Benchmarking provides data-driven insights into best practices for customer acquisition. Banks observing peers with higher digital maturity often have more efficient, user-friendly onboarding processes and advanced marketing automation, leading to higher customer satisfaction and conversion rates. This knowledge helps banks refine their acquisition strategies by adopting proven digital tactics and aligning their value propositions with evolving customer expectations.
Regular benchmarking fosters a culture of continuous improvement. Banks that regularly assess their digital maturity against peers are more likely to adopt new technologies, integrate digital ecosystems, and operationalize digital capabilities across both customer and employee experiences. This ongoing evolution is essential for staying competitive as customer expectations for digital banking services continue to rise.
In conclusion, peer-based benchmarking is a cornerstone for banks aiming to optimize digital onboarding and customer acquisition, ensuring they remain agile and customer-centric in a rapidly evolving landscape.
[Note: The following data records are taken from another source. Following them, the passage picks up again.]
/-- Read a state copy. -/
def dirState (s : State) (a : Nat) : DirState :=
  let w (i : Nat) := peekWord s (a + 8 * i)
  { rung := field (w 0) 1 0, fbActive := bit (w 0) 2, dwellLeft := field (w 0) 15 8, upRun := field (w 0) 23 16
    downRun := field (w 0) 31 24, fbLeft := field (w 0) 39 32, anchor := signed 8 (field (w 0) 47 40)
    histN := field (w 0) 52 48, histHead := field (w 0) 56 53, sEff := field (w 1) 31 0
    eOut := signed 8 (field (w 1) 39 32), eIn := signed 8 (field (w 1) 47 40), dorm := field (w 1) 63 48
    learned := field (w 2) 31 0
    hist := (List.range 16).map fun i => field (w (4 + i / 2)) (32 * (i % 2) + 31) (32 * (i % 2)) }

/-- Words of a state copy. -/
def DirState.words (x : DirState) : List Word :=
  [BitVec.ofNat 64 (x.rung ||| b2n x.fbActive <<< 2 ||| x.dwellLeft <<< 8 ||| x.upRun <<< 16 ||| x.downRun <<< 24 |||
      x.fbLeft <<< 32 ||| wrapNat 8 x.anchor <<< 40 ||| x.histN <<< 48 ||| x.histHead <<< 53),
    BitVec.ofNat 64 (x.sEff ||| wrapNat 8 x.eOut <<< 32 ||| wrapNat 8 x.eIn <<< 40 ||| x.dorm <<< 48),
    BitVec.ofNat 64 x.learned, 0] ++
  ((List.range 8).map fun i => BitVec.ofNat 64 (x.hist.getD (2 * i) 0 ||| x.hist.getD (2 * i + 1) 0 <<< 32)) ++ [0, 0, 0, 0]

/-- Entry `i` back from the newest in the ring of `depth` entries (log entry 23). -/
def DirState.entry (x : DirState) (depth i : Nat) : Nat := x.hist.getD ((x.histHead + depth - i % depth) % depth) 0

/-- The largest valid entry of the history, an FP32 pattern that is not negative. -/
def DirState.maxHist (x : DirState) (depth : Nat) : Nat :=
  ((List.range (min x.histN depth)).map (x.entry depth)).foldl max 0

/-- Push an entry; what is beyond the depth is dropped (05 R117). -/
def DirState.push (x : DirState) (v depth : Nat) : DirState :=
  let k := min x.histN depth
  let h := if k == 0 then 0 else (x.histHead + 1) % depth
  { x with hist := x.hist.set h v, histHead := h, histN := min (k + 1) depth }

/-! ## Step statistics and config -/

def statLane (s : State) (l d i : Nat) : Nat := (peekWord s (statAddr s l d + 8 * i)).toNat
def statWide (s : State) (l d i : Nat) : Nat := statLane s l d i + statLane s l d (i + 1) * 2 ^ 64

/-- A direction config with named fields (05 T5-4). -/
structure DirConf where
  fmts : List Nat
  rungsM1 : Nat
  mode : Nat
  depth : Nat
  margin : Nat
  srcA : Option Nat
  srcB : Option Nat
  upDb : Int
  downDb : Int
  shdUpDb : Int
  upHold : Nat
  downHold : Nat
  dwell : Nat
  dormLimit : Nat
  dormPct : Nat
  dormWiden : Bool
  ovfPpm : Nat
  underCap : Nat
  fbHold : Nat
  fbPpm : Nat
deriving DecidableEq, Repr, Inhabited

/-- Or `k` where the field is 0. -/
def orElse0 (x k : Nat) : Nat := if x == 0 then k else x

def readConf (ws : List Word) : DirConf :=
  let w (i : Nat) := wordAt ws i
  { fmts := (List.range 4).map fun i => field (w 0) (5 * i + 4) (5 * i)
    rungsM1 := field (w 0) 21 20, mode := field (w 0) 23 22, depth := field (w 0) 27 24 + 1, margin := field (w 0) 30 28
    srcA := if bit (w 0) 44 then some (field (w 0) 43 32) else none
    srcB := if bit (w 0) 57 then some (field (w 0) 56 45) else none
    upDb := signed 16 (field (w 1) 15 0), downDb := signed 16 (field (w 1) 31 16), shdUpDb := signed 16 (field (w 1) 47 32)
    upHold := orElse0 (field (w 2) 7 0) 1, downHold := orElse0 (field (w 2) 15 8) 1, dwell := field (w 2) 23 16
    dormLimit := orElse0 (field (w 2) 47 32) 256, dormPct := orElse0 (field (w 2) 54 48) 100, dormWiden := bit (w 2) 55
    ovfPpm := field (w 3) 23 0, underCap := field (w 3) 47 24
    fbHold := orElse0 (field (w 5) 7 0) 1, fbPpm := field (w 5) 31 8 }

/-- Precision bits of a ladder format (05 T5-7). -/
def precBits (c : Nat) : Int :=
  match nfmtOf c with
  | some (.flt f) => f.mw
  | _ => 0

/-- emax of a ladder format (05 T5-7). -/
def ladderEmax (c : Nat) : Int :=
  match nfmtOf c with
  | some (.flt f) => ilog (f.decode f.maxBits |> fun x => match x with
      | .fin _ m _ => m
      | _ => 1) (match f.decode f.maxBits with
      | .fin _ _ e => e
      | _ => 0)
  | _ => 0

/-! ## Decibels (05 R117, R394) -/

/-- An error in 1/16 dB. -/
inductive Db where
  | ninf
  | val (i : Int)
  | pinf
deriving DecidableEq, Repr, Inhabited

/-- Floor of an FP64 value times 16. -/
def floor16 (x : Fp) : Int :=
  match x with
  | .fin neg m e =>
    let lo := roundAt .rz m (e + 4) 0
    if neg then (if m * 2 ^ (e + 4).toNat == lo * 2 ^ (-(e + 4)).toNat then -(lo : Int) else -(lo : Int) - 1) else lo
  | _ => 0

/-- 16 * floor of 10 * log10(a / b), every operation in FP64 RNE, with the firmware's log10 routine. -/
def db16 (a b : Nat) : Int :=
  let f (x : Nat) : Nat := fp64.enc .rne (.fin false x 0)
  let l := (Config.log10Fw (BitVec.ofNat 64 (fp64.divB (f a) (f b)))).toNat
  floor16 (fp64.decode (fp64.mulB (f 10) l))

def Db.gt (x : Db) (t : Int) : Bool :=
  match x with
  | .ninf => false
  | .val i => t < i
  | .pinf => true

/-- rel_mse_db, `none` where it is undefined. -/
def relMse (eErr eSig : Nat) : Option Db := if eSig == 0 then none else if eErr == 0 then some .ninf else some (.val (db16 eErr eSig))

/-- shd of 05 R394. -/
def shdDb (n err sig : Nat) : Db := if n == 0 || err == 0 then .ninf else if sig == 0 then .pinf else .val (db16 err sig)

/-- rel_mse_db in word 3 of an event (05 R120). -/
def mseWord (m : Option Db) : Nat :=
  match m with
  | none => 0x7FFFFFFF
  | some .ninf => 0x80000000
  | some (.val i) => wrapNat 32 (max (min i 2147483646) (-2147483647))
  | some .pinf => 0x7FFFFFFF

/-! ## One direction (05 R117) -/

/-- Smallest k with 2^k at least the FP32 pattern's value. -/
def ceilLog2 (p : Nat) : Int :=
  match fp32.decode p with
  | .fin _ m e => let k := ilog m e; if m == 2 ^ Nat.log2 m then k else k + 1
  | _ => 128

def clampI (x lo hi : Int) : Int := max lo (min hi x)

/-- amax_x in the true domain, rounded toward +Inf to FP32 (05 R107). -/
def trueAmax (amax : Nat) (eIn : Int) : Nat := if (fp32.decode amax).isZero then 0 else amaxUp ((fp32.decode amax).scale2 (-eIn))

/-- What govern_direction works with: the next state and the events so far. -/
structure GovAcc where
  n : DirState
  evs : List GovEv := []
deriving DecidableEq, Repr, Inhabited

/-- change(n, d, c) with its event (05 R117, R121). -/
def govChange (l d : Nat) (delta : Int) (c : DirConf) (mse : Option Db) (dorm : Nat) (x : GovAcc) : GovAcc :=
  let r := ((x.n.rung : Int) + delta).toNat
  { n := { x.n with rung := r, upRun := 0, downRun := 0, dwellLeft := c.dwell }
    evs := x.evs ++ [⟨0x20, l, d, x.n.rung, r, BitVec.ofNat 64 (mseWord mse ||| dorm <<< 32)⟩] }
The super-regional bank's successful application of this strategy serves as a testament to its effectiveness in driving digital transformation and enhancing customer experiences.
By comparing their digital onboarding and customer acquisition processes with competitors, the super-regional bank unveiled inefficiencies that hindered growth. The analysis showed that the bank's digital checking account application process abandonment rate was 60 out of 100 applications, 50% higher than peers, necessitating process redesign.
To justify the funding required for this process redesign, the bank's strategists utilized peer-based benchmarking analysis to quantify the projected improvement in new accounts and higher average balances. The analysis also indicated that the bank's prospects who completed applications were of high quality, further strengthening the case for redesigning the cumbersome form design that was hindering digital-first applicants.